→ EXERCISE GOAL: Retype, word for word, every line of the records below starting at the one that contains "key ring. -/" and ending at the one that contains "a property. -/"; include both of those lines and nothing more.
START DATA IN THIS EXERCISE
/-- The modules that a job reaches: the members of its span and of the rings its key sets are bound to. -/
def State.reaches (s : State) (x : Job) : List Nat :=
  let sp := match x.span with
    | none => []
    | some i => s.members i
  (sp ++ x.sets.flatMap fun k => if k.slot.isSome then (k.ring.map KeyRing.members).getD [] else []).dedup.filter (· != s.self)

/-- A running spanning job, or one that is bound to a key ring. -/
def Job.holdsRoute (x : Job) : Bool := (x.st == .running && x.span.isSome) || x.sets.any fun k => k.slot.isSome && k.ring.isSome

/-- Jobs with a property. -/
def State.anyJob (s : State) (f : Job → Bool) : Bool := s.jobNums.any fun j => (s.job j).any f

/-- A table that would change what a running spanning job or a bound key ring uses (R432).
DEDUCED, unsafe (assumption 94). -/
def State.routeBusy (s : State) (new : Route) : Bool :=
  match s.route with
  | none => false
  | some old =>
    let uses (x : Job) : Bool :=
      (s.reaches x).any (fun m =>
        old.forwards.find? (fun f => f.1 == m) != new.forwards.find? (fun f => f.1 == m) ||
          (old.forwards.filter fun f => f.1 == m).any fun f => (List.range 24).any fun k =>
            bit f.2 k && old.links.find? (fun l => l.k == k) != new.links.find? (fun l => l.k == k)) ||
      (x.st == .running && x.span.any fun i => old.spans.find? (fun y => y.id == i) != new.spans.find? (fun y => y.id == i))
    s.anyJob (fun x => x.holdsRoute && uses x) ||
      ((old.master != new.master || old.backup != new.backup) && s.anyJob fun x => x.st == .running && x.span.isSome) ||
      (old.self != new.self && (!old.spans.isEmpty || s.anyJob fun x => x.sets.any fun k => k.slot.isSome && k.ring.isSome))

/-- What a new table makes of a link: an unchanged entry keeps a trained link, a changed one trains it anew, and a link with
no entry is off (R419, R431, R438). -/
def State.routeLink (s : State) (old : Option Route) (new : Route) (k : Nat) : State :=
  let x := s.link k
  match new.links.find? fun l => l.k == k with
  | none => if x.st = .off then s else (s.modLink k fun _ => {}).setReady (bitLink k) false
  | some l =>
    let same := old.any fun o => o.links.contains l && o.encrypt == new.encrypt
    if same ∧ (x.st = .up ∨ x.st = .recal ∨ x.st = .retrain ∨ x.st = .training) then s
    else if x.st = .retrain ∧ !s.limp then
      (s.modLink k fun y => { y with peer := l.peer, peerLink := l.peerLink, retry := [], used := [], owed := [] }).setReady (bitLink k) false
    else (s.modLink k fun _ => { st := if s.limp then .down else .training, peer := l.peer, peerLink := l.peerLink, session := x.session }).setReady
      (bitLink k) false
END DATA IN THIS EXERCISE
→ TASK OUTPUT:
/-- A running spanning job, or one that is bound to a key ring. -/
def Job.holdsRoute (x : Job) : Bool := (x.st == .running && x.span.isSome) || x.sets.any fun k => k.slot.isSome && k.ring.isSome

/-- Jobs with a property. -/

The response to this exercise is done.